Early Winter
Article écrit par Lucile Marfaing
Crise conjuguale sur fond de paysage canadien glaçant. Et ce n’est que le début de l’hiver…
Le second film de Michael Rowe, déjà réalisateur d’un prometteur premier long métrage (Année bissextile, 2010), provoque un coup de froid semblable à ceux qu’offre le rude hiver canadien qui sert ici de décor au film. Plus qu’une toile de fond, ce paysage glaçant et démesuré, à perte de vue, s’accorde au sujet d’Early Winter : il ménage de l’espace à l’effritement balafrant et atone d’un couple en crise. Pour autant, si l’austérité de l’environnement du film peut oppresser (longs plans séquences qui se déploient dans des pièces mises en scène afin de créer une sensation de malaise et de solitude), le délitement entre Maya (Suzanne Clément) et David (Paul Doucet) est bien plus gênant à soutenir. Car, n’en déplaise à Michael Rowe, ce qui se déroule à l’écran apparaît bien moins – comme il semblait vouloir le mettre en scène – être une crise conjugale tel qu’il peut en arriver à tous les êtres habitant pendant plusieurs années sous le même toit, que comme la déconsidération cruelle d’un individu envers un autre et du déséquilibre assez abject qui en découle.
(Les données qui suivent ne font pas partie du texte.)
theorem eBR_major (maj : BitVec 6) (f : FBR) :
    fMajor (eBR maj f) = maj := by
  simp only [fMajor, eBR, encHead, HAppend.hAppend, Append.append]
  simp only [extract_low, extract_high, extract_all, Nat.reduceLeDiff, Nat.reduceLT, Nat.reduceAdd, Nat.reduceSub, Nat.le_refl, Nat.zero_le]

theorem eBS_major (f : FBS) :
    fMajor (eBS f) = 0x25 := by
  simp only [fMajor, eBS, encHead, HAppend.hAppend, Append.append]
  simp only [extract_low, extract_high, extract_all, Nat.reduceLeDiff, Nat.reduceLT, Nat.reduceAdd, Nat.reduceSub, Nat.le_refl, Nat.zero_le]

theorem eLd_major (maj : BitVec 6) (f : FLd) :
    fMajor (eLd maj f) = maj := by
  simp only [fMajor, eLd, encHead, HAppend.hAppend, Append.append]
  simp only [extract_low, extract_high, extract_all, Nat.reduceLeDiff, Nat.reduceLT, Nat.reduceAdd, Nat.reduceSub, Nat.le_refl, Nat.zero_le]

theorem eSt_major (f : FSt) :
    fMajor (eSt f) = 0x29 := by
  simp only [fMajor, eSt, encHead, HAppend.hAppend, Append.append]
  simp only [extract_low, extract_high, extract_all, Nat.reduceLeDiff, Nat.reduceLT, Nat.reduceAdd, Nat.reduceSub, Nat.le_refl, Nat.zero_le]

theorem eLdfe_major (f : FLdfe) :
    fMajor (eLdfe f) = 0x2A := by
  simp only [fMajor, eLdfe, encHead, HAppend.hAppend, Append.append]
  simp only [extract_low, extract_high, extract_all, Nat.reduceLeDiff, Nat.reduceLT, Nat.reduceAdd, Nat.reduceSub, Nat.le_refl, Nat.zero_le]

theorem eStfe_major (f : FStfe) :
    fMajor (eStfe f) = 0x2B := by
  simp only [fMajor, eStfe, encHead, HAppend.hAppend, Append.append]
  simp only [extract_low, extract_high, extract_all, Nat.reduceLeDiff, Nat.reduceLT, Nat.reduceAdd, Nat.reduceSub, Nat.le_refl, Nat.zero_le]

theorem ePld_major (f : FPld) :
    fMajor (ePld f) = 0x2C := by
  simp only [fMajor, ePld, encHead, HAppend.hAppend, Append.append]
  simp only [extract_low, extract_high, extract_all, Nat.reduceLeDiff, Nat.reduceLT, Nat.reduceAdd, Nat.reduceSub, Nat.le_refl, Nat.zero_le]

theorem eXmov_major (f : FXmov) :
    fMajor (eXmov f) = 0x2D := by
  simp only [fMajor, eXmov, encHead, HAppend.hAppend, Append.append]
  simp only [extract_low, extract_high, extract_all, Nat.reduceLeDiff, Nat.reduceLT, Nat.reduceAdd, Nat.reduceSub, Nat.le_refl, Nat.zero_le]

theorem eSR_major (f : FSR) :
    fMajor (eSR f) = 0x2E := by
  simp only [fMajor, eSR, encHead, HAppend.hAppend, Append.append]
  simp only [extract_low, extract_high, extract_all, Nat.reduceLeDiff, Nat.reduceLT, Nat.reduceAdd, Nat.reduceSub, Nat.le_refl, Nat.zero_le]

theorem eSW_major (f : FSW) :
    fMajor (eSW f) = 0x2F := by
  simp only [fMajor, eSW, encHead, HAppend.hAppend, Append.append]
  simp only [extract_low, extract_high, extract_all, Nat.reduceLeDiff, Nat.reduceLT, Nat.reduceAdd, Nat.reduceSub, Nat.le_refl, Nat.zero_le]

theorem eLda_major (f : FLda) :
    fMajor (eLda f) = 0x31 := by
  simp only [fMajor, eLda, encHead, HAppend.hAppend, Append.append]
  simp only [extract_low, extract_high, extract_all, Nat.reduceLeDiff, Nat.reduceLT, Nat.reduceAdd, Nat.reduceSub, Nat.le_refl, Nat.zero_le]

theorem eStl_major (f : FStl) :
    fMajor (eStl f) = 0x32 := by
  simp only [fMajor, eStl, encHead, HAppend.hAppend, Append.append]
  simp only [extract_low, extract_high, extract_all, Nat.reduceLeDiff, Nat.reduceLT, Nat.reduceAdd, Nat.reduceSub, Nat.le_refl, Nat.zero_le]

theorem eFence_major (f : FFence) :
    fMajor (eFence f) = 0x33 := by
  simp only [fMajor, eFence, encHead, HAppend.hAppend, Append.append]
  simp only [extract_low, extract_high, extract_all, Nat.reduceLeDiff, Nat.reduceLT, Nat.reduceAdd, Nat.reduceSub, Nat.le_refl, Nat.zero_le]

theorem ePhase_major (f : FPhase) :
    fMajor (ePhase f) = 0x3A := by
  simp only [fMajor, ePhase, encHead, HAppend.hAppend, Append.append]
  simp only [extract_low, extract_high, extract_all, Nat.reduceLeDiff, Nat.reduceLT, Nat.reduceAdd, Nat.reduceSub, Nat.le_refl, Nat.zero_le]

theorem eTrap_major (f : FTrap) :
    fMajor (eTrap f) = 0x3C := by
  simp only [fMajor, eTrap, encHead, HAppend.hAppend, Append.append]
  simp only [extract_low, extract_high, extract_all, Nat.reduceLeDiff, Nat.reduceLT, Nat.reduceAdd, Nat.reduceSub, Nat.le_refl, Nat.zero_le]

theorem eV3_major {Q : Type} (maj : BitVec 6) (eq : Q → BitVec 2) (f : FV3 Q) :
    fMajor (eV3 maj eq f) = maj := by
  simp only [fMajor, eV3, encHead, HAppend.hAppend, Append.append]
  simp only [extract_low, extract_high, extract_all, Nat.reduceLeDiff, Nat.reduceLT, Nat.reduceAdd, Nat.reduceSub, Nat.le_refl, Nat.zero_le]

theorem eV1_major {Q : Type} (maj : BitVec 6) (eq : Q → BitVec 2) (f : FV1 Q) :
    fMajor (eV1 maj eq f) = maj := by
  simp only [fMajor, eV1, encHead, HAppend.hAppend, Append.append]
  simp only [extract_low, extract_high, extract_all, Nat.reduceLeDiff, Nat.reduceLT, Nat.reduceAdd, Nat.reduceSub, Nat.le_refl, Nat.zero_le]

theorem eV1n_major (maj : BitVec 6) (f : FV1n) :
    fMajor (eV1n maj f) = maj := by
  simp only [fMajor, eV1n, encHead, HAppend.hAppend, Append.append]
  simp only [extract_low, extract_high, extract_all, Nat.reduceLeDiff, Nat.reduceLT, Nat.reduceAdd, Nat.reduceSub, Nat.le_refl, Nat.zero_le]

theorem eVpush_major (f : FVpush) :
    fMajor (eVpush f) = 0x28 := by
  simp only [fMajor, eVpush, encHead, HAppend.hAppend, Append.append]
  simp only [extract_low, extract_high, extract_all, Nat.reduceLeDiff, Nat.reduceLT, Nat.reduceAdd, Nat.reduceSub, Nat.le_refl, Nat.zero_le]

theorem eVC_major {C Q : Type} (maj : BitVec 6) (ec : C → BitVec 2) (eq : Q → BitVec 2) (f : FVC C Q) :
    fMajor (eVC maj ec eq f) = maj := by
  simp only [fMajor, eVC, encHead, HAppend.hAppend, Append.append]
  simp only [extract_low, extract_high, extract_all, Nat.reduceLeDiff, Nat.reduceLT, Nat.reduceAdd, Nat.reduceSub, Nat.le_refl, Nat.zero_le]

theorem eVK_major (f : FVK) :
    fMajor (eVK f) = 0x1F := by
  simp only [fMajor, eVK, encHead, HAppend.hAppend, Append.append]
  simp only [extract_low, extract_high, extract_all, Nat.reduceLeDiff, Nat.reduceLT, Nat.reduceAdd, Nat.reduceSub, Nat.le_refl, Nat.zero_le]

theorem eKL_major (f : FKL) :
    fMajor (eKL f) = 0x29 := by
  simp only [fMajor, eKL, encHead, HAppend.hAppend, Append.append]
  simp only [extract_low, extract_high, extract_all, Nat.reduceLeDiff, Nat.reduceLT, Nat.reduceAdd, Nat.reduceSub, Nat.le_refl, Nat.zero_le]

theorem eRed_major (f : FRed) :
    fMajor (eRed f) = 0x20 := by
  simp only [fMajor, eRed, encHead, HAppend.hAppend, Append.append]
  simp only [extract_low, extract_high, extract_all, Nat.reduceLeDiff, Nat.reduceLT, Nat.reduceAdd, Nat.reduceSub, Nat.le_refl, Nat.zero_le]

theorem eLane_major (maj : BitVec 6) (f : FLane) :
    fMajor (eLane maj f) = maj := by
  simp only [fMajor, eLane, encHead, HAppend.hAppend, Append.append]
  simp only [extract_low, extract_high, extract_all, Nat.reduceLeDiff, Nat.reduceLT, Nat.reduceAdd, Nat.reduceSub, Nat.le_refl, Nat.zero_le]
Dès l’ouverture du film, les dés sont jetés : en gros plan, le couple fait l’amour, et quelques minutes suffisent pour qu’on apprenne que lui ne la fait plus jouir depuis des années. Partant de cette impardonnable faute, le personnage de David n’a pas fini d’en prendre pour son grade : coincé entre son emploi d’auxiliaire de (fin de) vie pour satisfaire les besoins matériels de sa femme (faute d’autre chose !), l’indifférence de celle-ci affalée continuellement sur un canapé avec son téléphone portable (comprenons, étrangère dans ce pays, elle ne se sent pas dans son élément donc…elle ne fait rien) et des restes traumatiques indélébiles (la perte d’une fille issue d’un premier mariage), le pauvre homme continue cependant de se faire accabler et s’obstine, démuni, dans ce cercle humain et émotionnel assez dégradant. Ne sachant comment se positionner vis-à-vis de ces portraits désobligeants, devant la passivité misérable de l’un et la cruauté tout aussi affligeante de l’autre, on se questionne devant la nécessité et le sens de ces séquences étouffantes, qui n’épargnent rien, à l’épreuve d’un film qui conforterait les célibataires les plus endurcis, jusqu’à sa fin amère et résignée.
Si ce n’était une démonstration de dissolution amoureuse qui apparaît gratuite et lénifiante, le réalisateur présente de réelles qualités de mise en scène dans la construction d’une atmosphère de crise et d’isolement : la collection de petites figurines design collectionnées par Maya, l’utilisation lancinante du téléphone portable par celle-ci, l’accumulation de jouets des enfants éparpillés dans le salon et contrastant avec le désarroi commun aux deux parents mais aussi, le nuancier émotionnel des deux acteurs (la talentueuse Suzanne Clément vue dans les films de Xavier Dolan, et Paul Doucet) qui laissent transparaître l’impasse dans laquelle une relation entre deux personnes peut se retrouver ; enfin cet hiver canadien qui donne au film son titre, recouvrant de son manteau blanc et froid le déroulement mortifère de vies qui semblent n’avoir plus rien à faire ensemble.